Еще заканчиваем скучный труд
Неотвратимой, тягостной развязки.
Еще живем, как будто бы, одним.
Еще на час с мучительною болью
Дыханьем теплым, может, оживим
Последние и черные уголья.
Но чувствую — перестаем любить.
Перестаем, еще немного рано.
Все кончится. И даже, может быть,
В День Воскресенья Мертвых — я не встану.
<27 мая 1921>
О дети народа моего,
О мальчики с печальными глазами
И с голосом пронзительно певучим,
Как память об оставленной земле,
Чьи черные сосцы опалены ветрами,
Земле, которая звалась обетованной,
А стала нам утерянной землей.
Ничтожнее ничтожных наше имя,
Презреннее презренных стали вы!
Вы на посмешище и стыд родились!
В стране чужой, суровой и унылой
Вы проживете, бедные пришельцы,
И с сыновьями здешних женщин
Вы не сойдетесь для веселых игр,
Когда убогая весна настанет.
Но будут и другие среди вас:
В них оживет внезапный гнев пророков
И древней скорби безудержный плач.
Века, века заговорят пред ними,
И сердце детское наполнит ужас.
Их опьянит Божественный восторг
И острой болью жалость их пронзит,
И проклянут они, и умилятся
Над обреченным жить и умереть.
И будет горло, как струна тугая,
Напряжено одним желаньем тука,
И лютнею Давида прозвучит
На языке чужом их грустный голос.
<10 июля 1921>
Рыжий петух, хорошо тебе
Навстречу солнцу кричать кукареку.
Настанут перемены в твоей судьбе:
Будешь когда-нибудь и ты человеком!
Забудешь запах земли дождливой
И вкус червей в навозной куче,
На крепкий весенний гребень свой
Шапку с наушниками нахлобучишь.
Портфель под крылом и дугою грудь…
Не просто петух, а «важная птица»!
И если мы встретимся как-нибудь —
Ты можешь забыть мне поклониться…
<22 июля 1921>
О буйных днях семнадцатого года
И в дикую порфиру прежних лет
Державная порфира облачилась.
Баратынский
Не грифелем по аспидной доске,
Не в воздухе винтом аэроплана,
Нет, врезанная в глине и песке
Еще зияет земляная рана.
Но человек, смиренно покорясь
Врагам — морозам, солнцу, ветру, зною, —
Сознанья, наконец, утратил связь,
Стал костью, пылью, порослью лесною.
<Ноябрь 1921>
«Не богохульствуй. День идет к концу…»
Не богохульствуй. День идет к концу.
Останешься одна, не будешь так отважна.
Со страхом темноты одна, лицом к лицу,
Как будто в смертный час, единственный и важный.

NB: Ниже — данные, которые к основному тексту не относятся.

/-! ### Steering (R157 to R163) -/

/-- Settles O51, by the steering check and command by command. -/
theorem runControl : Obligations.RunControl := by
  unfold Obligations.RunControl
  intro p s h ha
  have hc := portCheck_session ha
  refine ⟨fun hs x y => ?_, fun hs => ⟨?_, ?_, fun ms hms => ?_, exec_refuses rfl h hc ?_⟩⟩
  · have hr {c : Instr} {body : Body} (hx : exec c s = frameStep c p .session (steered c p body) s) :
        refusedWith c p .notSteering s := exec_refuses hx h hc (steered_refused (s := beginFrame c p s) hs)
    simp only [List.forall_mem_cons]
    exact ⟨hr rfl, hr rfl, hr rfl, hr rfl, hr rfl, hr rfl, nofun⟩
  · obtain ⟨ht, hr⟩ := exec_does (c := .run p) _ [.control, .messages] rfl h hc (steered_ok (s := beginFrame _ p s) hs) rfl
      (by simp [sameBut_iff])
    exact ⟨_, ht, rfl, rfl, rfl, rfl, rfl, hr⟩
  · obtain ⟨ht, hr⟩ := exec_does (c := .stop p) _ [.control] rfl h hc (steered_ok (s := beginFrame _ p s) hs) rfl
      (by simp [sameBut_iff])
    exact ⟨_, ht, rfl, rfl, rfl, rfl, hr⟩
  · obtain ⟨ht, hr⟩ := exec_does (c := .setWindow p ms) _ [.control] rfl h hc
      ((steered_ok (s := beginFrame _ p s) hs).trans (if_neg hms)) rfl (by simp [sameBut_iff])
    exact ⟨_, ht, rfl, rfl, rfl, rfl, hr⟩
  · exact (steered_ok (s := beginFrame _ p s) hs).trans (if_pos rfl)

/-! ### SEIZE (R148, R162) -/

theorem seizeBody_unlocked {p : Port} {b x : Byte} {i : SourceId} {s : State} (hs : s.steering = some p)
    (hi : sourceOf b = some i) (hl : (s.src i).lock = false) :
    seizeBody p b x s = match seizePortOf x with
      | none => refuse (.seize p b x) .badArg s
      | some o => accept (seizeSource i o s) := by
  rw [seizeBody, steered_ok hs, unlockedSource_ok hi hl] <;> rfl

theorem seizeBody_refused {p : Port} {b x : Byte} {st : Status} {s : State} (hs : s.steering = some p)
    (hu : unlockedSource s b = .error st) : seizeBody p b x s = refuse (.seize p b x) st s := by
  rw [seizeBody, steered_ok hs, hu]

theorem seizeSource_same {i : SourceId} {o : Option Port} {s : State} (h : (s.src i).owner = o) : seizeSource i o s = s :=
  if_pos h

theorem seizeSource_other {i : SourceId} {o : Option Port} {s : State} (h : (s.src i).owner ≠ o) :
    seizeSource i o s = (s.setSrc i { s.src i with owner := o }).send
      (match (s.src i).owner with | some f => [.noticePosting f .seized (.source i)] | none => []) := by
  simp only [seizeSource, h, if_false]
  cases (s.src i).owner with
  | none => rw [State.send_nil]
  | some f => rfl

theorem seizePortOf_ofNat : ∀ q : Port, seizePortOf (BitVec.ofNat 8 q.val) = some (some q) := by decide
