-- ==== Sys2Proof/Machine/Operands.lean ====
section
/-! DEFINITION. How a command reads its operands and writes its result: the transfer context (20_memory.md R60 to R66) and
the direct reads of keys and of the IV slot (43_aes.md R187, R188; 44_rsa.md R207). -/

namespace Sys2Proof.Machine

/-- The transfer context of one command (R60): transient, never part of the state (10_state.md R26). `wrLeft = none` is the
unbounded write count of ZLIB. -/
structure Xfer where
  srcMt : MemType
  srcAddr : Nat
  rdLeft : Nat
  dstMt : MemType
  dstAddr : Nat
  wrLeft : Option Nat
  reverse : Bool
  deriving DecidableEq, Repr

/-- LSB byte address of a context id: `32 * ctx` (R61, 43_aes.md R188). -/
def slotAddr (ctx : Nat) : Nat := lsbSlotBytes * ctx

/-- The destination of a SHA command (R61): the LSB at the slot of the context id. -/
def shaDest (src : Source) : Place where
  addr := slotAddr src.ctx
  mt := .sb

/-- `XferInit` (R60): the context; the destination address is biased by the write count when `reverse`. -/
def xferOf (src : Source) (dst : Place) (nwrite : Option Nat) (reverse : Bool) : Xfer where
  srcMt := src.mt
  srcAddr := src.addr
  rdLeft := src.cbSrc
  dstMt := dst.mt
  dstAddr := if reverse then dst.addr + nwrite.getD 0 else dst.addr
  wrLeft := nwrite
  reverse := reverse

/-- `XferInit` (R60): `cbWrittenLast <- 0`. -/
def xferClear (s : State) : State := s.setWritten 0

/-- The error of a command that finds its engine's session open with other parameters (42_sha.md R179, 43_aes.md R201). The
procedures raise it in phase 2, before `XferInit` (R173, R190), and R350 then leaves `cbWrittenLast` as it is; R180 (e), R203 (e),
R248, R394 and R409 say that every command past phase 1 clears it. Both readings are modelled, as a parameter of the model's
own: DESIGN CHOICE, log 25. -/
def sessionMismatch {α : Type} (s : State) : Res α :=
  .raise .engineError
    (match s.params.sessionErrorCount with
    | .kept => s
    | .cleared => xferClear s)

/-- `XferRead(n)`, `n ≥ 1` (R62). -/
def xferRead (x : Xfer) (n : Nat) (s : State) : Except ErrKind (Bytes × Xfer) :=
  if n ≤ x.rdLeft then
    match memRead s x.srcMt x.srcAddr n with
    | .ok v => .ok (v, { x with srcAddr := x.srcAddr + n, rdLeft := x.rdLeft - n })
    | .error k => .error k
  else .error .outOfRange

/-- `XferReadUpTo(n)` (R65): the form that accepts a partial transfer. -/
def xferReadUpTo (x : Xfer) (n : Nat) (s : State) : Except ErrKind (Bytes × Xfer) :=
  if x.rdLeft = 0 then .ok ([], x) else xferRead x (min n x.rdLeft) s

/-- Whether `n` more bytes fit the write budget. -/
def Xfer.fits (x : Xfer) (n : Nat) : Bool :=
  match x.wrLeft with
  | none => true
  | some k => decide (n ≤ k)

/-- The write budget after `n` bytes. -/
def Xfer.spend (x : Xfer) (n : Nat) : Option Nat := x.wrLeft.map (· - n)

/-- The byte-by-byte downward write of reverse mode (R64): one gateway call per byte, each of which may raise after the
bytes before it have been written. -/
def xferWriteDown (x : Xfer) : Bytes → State → Res Xfer
  | [], s => .ok x s
  | b :: t, s =>
    match memWrite s x.dstMt (x.dstAddr - 1) [b] with
    | .ok s1 => xferWriteDown { x with dstAddr := x.dstAddr - 1, wrLeft := x.spend 1 } t s1
    | .error k => .raise k s

/-- `XferWrite(v)`, `len(v) ≥ 1` (R63, R64). -/
def xferWrite (x : Xfer) (v : Bytes) (s : State) : Res Xfer :=
  if x.fits v.length then
    if x.reverse then xferWriteDown x v s
    else
      match memWrite s x.dstMt x.dstAddr v with
      | .ok s1 => .ok { x with dstAddr := x.dstAddr + v.length, wrLeft := x.spend v.length } s1
      | .error k => .raise k s
  else .raise .outOfRange s

/-- `XferWrite` of what may be no byte at all: the gateway is never called with none (R58). -/
def xferWriteSome (x : Xfer) (v : Bytes) (s : State) : Res Xfer :=
  if v = [] then .ok x s else xferWrite x v s

/-- A direct gateway read of a key operand (43_aes.md R187, 44_rsa.md R207): not through the transfer context. -/
def readKey (s : State) (key : Place) (n : Nat) : Except ErrKind Bytes := memRead s key.mt key.addr n

/-- The 16 bytes of the IV slot as they lie in the LSB (43_aes.md R188, R189); always in range for a context id below 128. -/
def readIvSlot (s : State) (ctx : Nat) : Bytes := s.lsb.readBytes (slotAddr ctx) 16

end Sys2Proof.Machine
end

А Он пугать тебя и властвовать привык.
Он в шорохах ночных, Он в думах, Он в молчанье…
Чем непонятнее, тем злей Его язык
И страшное тебе пророчит наказанье.
Над головой твоей, Всеведущ, Мудр и Слеп,
Он держит круглый нож — ты знаешь — дни и ночи;
Ребенка, брата, мать, питье твое и хлеб
Отнимет, отравит, испытывать охочий!
Поэтому — молчи! Замкни свой дерзкий рот!

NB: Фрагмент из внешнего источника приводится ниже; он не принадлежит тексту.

/-! ## The statements -/

/-- Settles O4: the listed bits give both descriptors the same fields, and an engine that ignores an operand runs alike without
it. -/
theorem ignoredBitsDoNotMatter : Obligations.IgnoredBitsDoNotMatter := by
  refine ⟨fun d e hd he hflags hengine hsha hpt hfunction h1 h2 h3 hfixed h4 h5 hkey => ?_, exec_withoutIgnored⟩
  have hfields : SameFields d e :=
    { flags := congrArg₂ MsgFlags.mk (bitAt_eq_of_field_eq hflags (a := 0) (by decide))
        (bitAt_eq_of_field_eq hflags (a := 1) (by decide))
      engine := hengine
      source := decodeSource_congr h1 h2 h3 hfixed
      dst := fun hne => decodePlace_congr h4 ((if_neg hne).mp h5)
      shaBits := fun heq => by rw [decodeShaBits, decodeShaBits, h4, (if_pos heq).mp h5]
      key := fun hmem => decodePlace_congr (hkey hmem).1 (hkey hmem).2
      function := hfunction
      shaFunction := fun heq => by
        rw [dw0Function, dw0Function, field_field (by decide), field_field (by decide)]
        exact hsha heq
      ptFunction := fun heq => by
        rw [dw0Function, dw0Function, field_field (by decide), field_field (by decide)]
        exact hpt heq }
  refine ⟨fun i => hfields.decode_ok he, fun r hr => ?_, hfields.decode_eq hd he⟩
  obtain ⟨q, hq, hkind, -⟩ := hfields.decode_error hd he hr
  exact ⟨q, hq, hkind⟩

/-- Settles O5: the decoder evaluated on each of the words. -/
theorem wordsDecodeAsWritten : Obligations.WordsDecodeAsWritten := by
  refine ⟨?sha, ?passthrough, ?aes, ?rsa, ?ecc, ?zlib⟩
  case sha => decide
  case passthrough => decide
  case aes => decide
  case rsa => decide
  case ecc => decide
  case zlib => decide

end Sys2Proof
end

section
/-! PROOFS. The error path of the queue controller (47_queue_controller.md R259, R260; 60_exceptions.md R350, R352) and the
descriptors that take it (40_dispatch.md R143; 47_queue_controller.md R257). -/

namespace Sys2Proof.Machine

/-! ## The two ends of a command move no data -/

theorem SameData.sameBytes {s t : State} (h : SameData s t) : SameBytes s t := by
  intro mt a
  cases mt with
  | sb => exact congrArg (Memory.read · a) h.lsb
  | localMem => exact congrArg (Memory.read · a) h.localMem
  | system => rfl
  | code3 => rfl

theorem sameData_complete (s : State) : SameData s (complete s) := sameData_setQueue s s.cur _

theorem sameData_finishAccess (s : State) : SameData s (finishAccess s) := by
  unfold finishAccess
  split
  · exact ⟨rfl⟩
  · exact (sameData_setPhase s .idle).trans (sameData_respond _ _)

theorem sameData_takeError (k : ErrKind) (s : State) : SameData s (takeError k s) :=
  (sameData_setQueue s s.cur _).trans ((sameData_setQueue _ _ _).trans (sameData_finishAccess _))

/-! ## The error path, field by field -/

section Draining
variable {s : State} {r : Reply}

theorem takeError_freeCount (k : ErrKind) (hp : s.phase = .draining r) : (takeError k s).freeCount = s.freeCount := by
  rw [takeError_draining s k hp, respond_freeCount, State.setPhase_freeCount, State.setQueue_freeCount]

/-- Taking an error writes the registers that R259 and R260 name, and ends the access. -/
theorem takeError_failed (k : ErrKind) (hp : s.phase = .draining r) : Failed s (takeError k s) := by
  rw [takeError_draining s k hp]
  refine ⟨?queue, ⟨?others, ?params, ?pending, ?cur⟩, rfl, rfl, ?responses⟩
  case queue => rw [respond_queue, State.setPhase_queue, State.setQueue_queue]; rfl
  case others => exact fun q hq => by rw [respond_queue, State.setPhase_queue, State.setQueue_queue_ne s _ hq]
  case params => exact State.setQueue_params s s.cur _
  case pending => exact State.setQueue_pending s s.cur _
  case cur => exact State.setQueue_cur s s.cur _
  case responses => exact ⟨_, congrArg (_ :: ·) (State.setQueue_responses s s.cur _)⟩

/-! ## The fetch of a descriptor -/

/-- The fetch reads LOCAL memory through the gateway: a 32-bit address cannot reach its limit of 2^48 (R54, R257). -/
theorem fetchDesc_eq (s : State) :
    fetchDesc s =
      if s.serves .localMem (s.queue s.cur).head.toNat 32 then some (s.bytesAt .localMem (s.queue s.cur).head.toNat 32)
      else none := by
  have hlimit : (s.queue s.cur).head.toNat + 32 ≤ 2 ^ 48 := by have := (s.queue s.cur).head.isLt; omega
  have hserves : s.serves .localMem (s.queue s.cur).head.toNat 32 = mappedRange s.params (s.queue s.cur).head.toNat 32 := by
    rw [State.serves, decide_eq_true hlimit]
    rfl
  rw [hserves, State.bytesAt_localMem]
  rfl

/-- With a descriptor queued, a step of a drain is a turn of its loop (R255). -/
theorem step_draining (hp : s.phase = .draining r) (hne : (s.queue s.cur).head ≠ (s.queue s.cur).tail) :
    step s = drainStep s := by
  have hturn : drainDone s = false := beq_eq_false_iff_ne.2 hne
  simp [step, hp, hturn]

/-- A fetch that is not served and a descriptor that is no command do nothing but take an error (R143, R257). -/
theorem drainStep_takesError
    (h : s.serves .localMem (s.queue s.cur).head.toNat 32 = false ∨
      ∃ e, decodeWith s.params.encoding (s.bytesAt .localMem (s.queue s.cur).head.toNat 32) = .error e) :
    ∃ k, drainStep s = .next (takeError k s) := by
  cases hserves : s.serves .localMem (s.queue s.cur).head.toNat 32 with
  | false => exact ⟨.engineError, by simp [drainStep, fetchDesc_eq, hserves]⟩
  | true =>
    obtain ⟨e, he⟩ := h.resolve_left (by simp [hserves])
    exact ⟨rejectKind e, by simp [drainStep, fetchDesc_eq, hserves, he]⟩

end Draining

/-- Settles O39: both take the error path, and that path moves no data. -/
theorem badDescriptorsStopTheQueue : Obligations.BadDescriptorsStopTheQueue := by
  intro s r hp hne hbad
  obtain ⟨k, hk⟩ := drainStep_takesError hbad
  have hdata := sameData_takeError k s
  exact ⟨takeError k s, (step_draining hp hne).trans hk, takeError_failed k hp, hdata.sessions, hdata.sameBytes,
    hdata.cbWrittenLast, takeError_freeCount k hp⟩

end Sys2Proof.Machine
end

section
/-! PROOFS. Which sessions a command touches (40_dispatch.md R146, D27): its own engine's alone, which an error empties. -/

namespace Sys2Proof.Machine

/-! ## The engines that have a session -/

/-- The engines that have a session (10_state.md R20 to R22). -/
inductive SessionEngine where
  | sha
  | aes
  | zlib

/-- The engine whose session a command works on, if its engine has one. -/
def sessionEngineOf (i : Instr) : Option SessionEngine :=
  if (shaOf i).isSome then some .sha
  else if (aesOf i).isSome then some .aes
  else if isZlib i then some .zlib
  else none

theorem sessionEngineOf_eq_sha_iff (i : Instr) : sessionEngineOf i = some .sha ↔ shaOf i ≠ none := by
  cases i <;> simp [sessionEngineOf, shaOf, aesOf, isZlib]

theorem sessionEngineOf_eq_aes_iff (i : Instr) : sessionEngineOf i = some .aes ↔ aesOf i ≠ none := by
  cases i <;> simp [sessionEngineOf, shaOf, aesOf, isZlib]

theorem sessionEngineOf_eq_zlib_iff (i : Instr) : sessionEngineOf i = some .zlib ↔ isZlib i ≠ false := by
  cases i <;> simp [sessionEngineOf, shaOf, aesOf, isZlib]

/-- The session of an engine is empty. -/
def State.NoSession (s : State) : SessionEngine → Prop
  | .sha => s.sha = none
  | .aes => s.aes = none
  | .zlib => s.zlib = none

/-- The state with the session of an engine emptied. -/
def State.dropSession (e : SessionEngine) (s : State) : State :=
  match e with
  | .sha => s.setSha none
  | .aes => s.setAes none
  | .zlib => s.setZlib none

theorem State.dropSession_noSession (e : SessionEngine) (s : State) : (s.dropSession e).NoSession e := by
  cases e <;> rfl

/-! ## What a part of a command leaves of the sessions -/

/-- Every session is kept but that of `own`. -/
structure KeepsForeign (own : Option SessionEngine) (s t : State) : Prop where
  sha : own ≠ some .sha → t.sha = s.sha
  aes : own ≠ some .aes → t.aes = s.aes
  zlib : own ≠ some .zlib → t.zlib = s.zlib

/-- What a part of a command that works on the session of `own` leaves: the other sessions, and the drain in progress. -/
structure WorksOn (own : Option SessionEngine) (s t : State) : Prop extends KeepsForeign own s t where
  phase : t.phase = s.phase

theorem KeepsForeign.trans {own : Option SessionEngine} {s t u : State} (h1 : KeepsForeign own s t)
    (h2 : KeepsForeign own t u) : KeepsForeign own s u where
  sha h := (h2.sha h).trans (h1.sha h)
  aes h := (h2.aes h).trans (h1.aes h)
  zlib h := (h2.zlib h).trans (h1.zlib h)

theorem WorksOn.trans {own : Option SessionEngine} {s t u : State} (h1 : WorksOn own s t) (h2 : WorksOn own t u) :
    WorksOn own s u :=
  ⟨h1.toKeepsForeign.trans h2.toKeepsForeign, h2.phase.trans h1.phase⟩

theorem SameData.keepsForeign {s t : State} (h : SameData s t) (own : Option SessionEngine) : KeepsForeign own s t := by
  obtain ⟨hsha, haes, hzlib⟩ := h.sessions
  exact ⟨fun _ => hsha, fun _ => haes, fun _ => hzlib⟩

theorem SameData.noSession {s t : State} (h : SameData s t) {e : SessionEngine} (hs : s.NoSession e) : t.NoSession e := by
  obtain ⟨hsha, haes, hzlib⟩ := h.sessions
  cases e with
  | sha => exact hsha.trans hs
  | aes => exact haes.trans hs
  | zlib => exact hzlib.trans hs

theorem Moved.worksOn {s t : State} (h : Moved s t) (own : Option SessionEngine) : WorksOn own s t :=
  ⟨⟨fun _ => h.sha, fun _ => h.aes, fun _ => h.zlib⟩, h.phase⟩

theorem worksOn_setSha (s : State) (v : Option ShaSession) : WorksOn (some .sha) s (s.setSha v) :=
  ⟨⟨fun h => absurd rfl h, fun _ => rfl, fun _ => rfl⟩, rfl⟩

theorem worksOn_setAes (s : State) (v : Option AesSession) : WorksOn (some .aes) s (s.setAes v) :=
  ⟨⟨fun _ => rfl, fun h => absurd rfl h, fun _ => rfl⟩, rfl⟩

theorem worksOn_setZlib (s : State) (v : Option ZlibSession) : WorksOn (some .zlib) s (s.setZlib v) :=
  ⟨⟨fun _ => rfl, fun _ => rfl, fun h => absurd rfl h⟩, rfl⟩

theorem worksOn_bumpFree (own : Option SessionEngine) (s : State) : WorksOn own s s.bumpFree :=
  ⟨⟨fun _ => rfl, fun _ => rfl, fun _ => rfl⟩, rfl⟩

theorem worksOn_dropSession (e : SessionEngine) (s : State) : WorksOn (some e) s (s.dropSession e) := by
  cases e with
  | sha => exact worksOn_setSha s none
  | aes => exact worksOn_setAes s none
  | zlib => exact worksOn_setZlib s none

theorem Res.Ends.worksOn {α : Type} {own : Option SessionEngine} {r : Res α} {s : State} (h : r.Ends (Moved s)) :
    r.Ends (WorksOn own s) :=
  h.mono fun _ hm => hm.worksOn own

theorem Res.Ends.andThen_worksOn {α β : Type} {own : Option SessionEngine} {r : Res α} {f : α → State → Res β} {s : State}
    (hr : r.Ends (WorksOn own s)) (hf : ∀ a u, (f a u).Ends (WorksOn own u)) : (r.andThen f).Ends (WorksOn own s) :=
  hr.andThen_trans (R := WorksOn own) (fun _ _ _ => WorksOn.trans) fun a u _ => hf a u

/-! ## What a whole command leaves of them -/

/-- The outcome of a command of `own` begun in `s`: the other sessions are kept, and one that raised left its own empty. -/
def Res.OwnsSession {α : Type} (own : Option SessionEngine) (s : State) : Res α → Prop
  | .ok _ u => WorksOn own s u
  | .raise _ u => WorksOn own s u ∧ ∀ e, own = some e → u.NoSession e

theorem Res.Ends.ownsSession_none {α : Type} {r : Res α} {s : State} (h : r.Ends (Moved s)) : r.OwnsSession none s := by
  cases r with
  | ok a u => exact Moved.worksOn h none
  | raise k u => exact ⟨Moved.worksOn h none, fun _ he => by cases he⟩

/-- Where an error empties the session of `e`, a command that works on it leaves what D27 says. -/
theorem Res.Ends.onRaise_ownsSession {α : Type} {e : SessionEngine} {r : Res α} {s : State}
    (h : r.Ends (WorksOn (some e) s)) : (r.onRaise (State.dropSession e)).OwnsSession (some e) s := by
  cases r with
  | ok a u => exact h
  | raise k u => exact ⟨h.trans (worksOn_dropSession e u), fun _ he => Option.some.inj he ▸ u.dropSession_noSession e⟩

theorem shaClose_worksOn (t : ShaType) (eom : Bool) (msg : Bytes) (x : Xfer) (s : State) :
    (shaClose t eom msg x s).Ends (WorksOn (some .sha) s) := by
  unfold shaClose
  split
  · exact (xferWrite_moved x _ s).worksOn.andThen_worksOn fun _ u => worksOn_setSha u none
  · exact worksOn_setSha s _

theorem shaCommand_ownsSession (t : ShaType) (fl : MsgFlags) (src : Source) (s : State) :
    (shaCommand t fl src s).OwnsSession (some .sha) s := by
  refine Res.Ends.onRaise_ownsSession (e := .sha) ((shaLookup_moved t s).worksOn.andThen_worksOn fun msg u => ?_)
  exact (Res.Ends.ofRead _ _ ((xferClear_moved u).worksOn _)).andThen_worksOn fun p v => shaClose_worksOn t fl.eom p.1 p.2 v

theorem aesClose_worksOn (eom : Bool) (sess : AesSession) (x : Xfer) (s : State) :
    (aesClose eom sess x s).Ends (WorksOn (some .aes) s) := by
  unfold aesClose
  split
  · split
    · exact worksOn_setAes s none
    · exact (Moved.refl s).worksOn _
  · exact worksOn_setAes s _

/-- A session fed with the source and closed. -/
theorem aesRun_worksOn (fuel : Nat) (eom : Bool) (sess : AesSession) (x : Xfer) (s : State) :
    ((aesLoop fuel sess x s).andThen fun q s2 => aesClose eom q.1 q.2 s2).Ends (WorksOn (some .aes) s) :=
  (aesLoop_moved fuel sess x s).worksOn.andThen_worksOn fun q u => aesClose_worksOn eom q.1 q.2 u

theorem aesLocal_worksOn (p : AesParams) (r : AesReq) (s : State) : (aesLocal p r s).Ends (WorksOn (some .aes) s) := by
  have hclear : WorksOn (some .aes) s (xferClear s) := (xferClear_moved s).worksOn _
  unfold aesLocal
  split
  · exact (Res.Ends.ofRead _ _ hclear).andThen_worksOn fun sess u => aesRun_worksOn _ _ sess _ u
  · split
    · exact (aesRun_worksOn _ _ _ _ _).mono fun _ => hclear.trans
    · exact (sessionMismatch_moved Xfer s).worksOn

/-- A proxy command draws a free value and leaves every session (R189). -/
theorem aesProxy_worksOn (own : Option SessionEngine) (dw0 : Nat) (p : AesParams) (r : AesReq) (s : State) :
    (aesProxy dw0 p r s).Ends (WorksOn own s) := by
  refine (Res.Ends.ofRead _ _ ((xferClear_moved s).worksOn own)).andThen_worksOn fun q u => ?_
  dsimp only
  split
  · exact worksOn_bumpFree own u
  · exact (xferWriteSome_moved q.2 _ _).mono fun _ hm => (worksOn_bumpFree own u).trans (hm.worksOn own)

theorem aesCommand_ownsSession (dw0 : Nat) (p : AesParams) (r : AesReq) (s : State) :
    (aesCommand dw0 p r s).OwnsSession (some .aes) s := by
  refine Res.Ends.onRaise_ownsSession (e := .aes) ?_
  split
  · exact aesProxy_worksOn _ dw0 p r s
  · exact aesLocal_worksOn p r s

theorem zlibCommand_ownsSession (fl : MsgFlags) (src : Source) (dst : Place) (s : State) :
    (zlibCommand fl src dst s).OwnsSession (some .zlib) s := by
  refine Res.Ends.onRaise_ownsSession (e := .zlib) ?_
  have hloop := (zlibLoop_moved src.cbSrc (zlibStart fl.init s) [] (xferOf src dst none false) (xferClear s)).mono
    fun _ => (xferClear_moved s).trans
  exact hloop.worksOn.andThen_worksOn fun q u =>
    (xferWriteSome_moved q.2.2 q.2.1 u).worksOn.andThen_worksOn fun _ v => worksOn_setZlib v _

Безмолвье на уста и воск в пустые уши!
И дню не доверяй: день здесь, но день уйдет,
А ты останешься и потеряешь душу.
<1921>
«Веет ветер безрассудный…»
Веет ветер безрассудный.
Светлый, быстрый льется дым.
Все, что в жизни было трудным, —
Стало легким и простым.
В мире призрачного снега
Я живу который день,
И такая в сердце нега,
И такая в теле лень.
И проходишь путь от двери,
Словно в детстве, прям и прост
Там, где с берега на берег
Перекинут легкий мост.
Где, причалены цепями
Зимним пленником земли,
Под сыпучими снегами
Мирно дремлют корабли.
<14 января 1922>
«Снова пришла ко мне легкая гостья любовь…»
Снова пришла ко мне легкая гостья любовь,
Двери открыла сама, встала у входа в дом.
Я не сказала — «нет», не прошептала — «ждем». —
Снова пришла ко мне легкая гостья любовь.
Что же, — войди смелей, милый мой друг и враг,
Знаю обычай твой, вкрадчив он и лукав,
Колешь острой иглой, знаю, — злобный твой нрав.
Что же, — войди смелей, милый мой друг и враг.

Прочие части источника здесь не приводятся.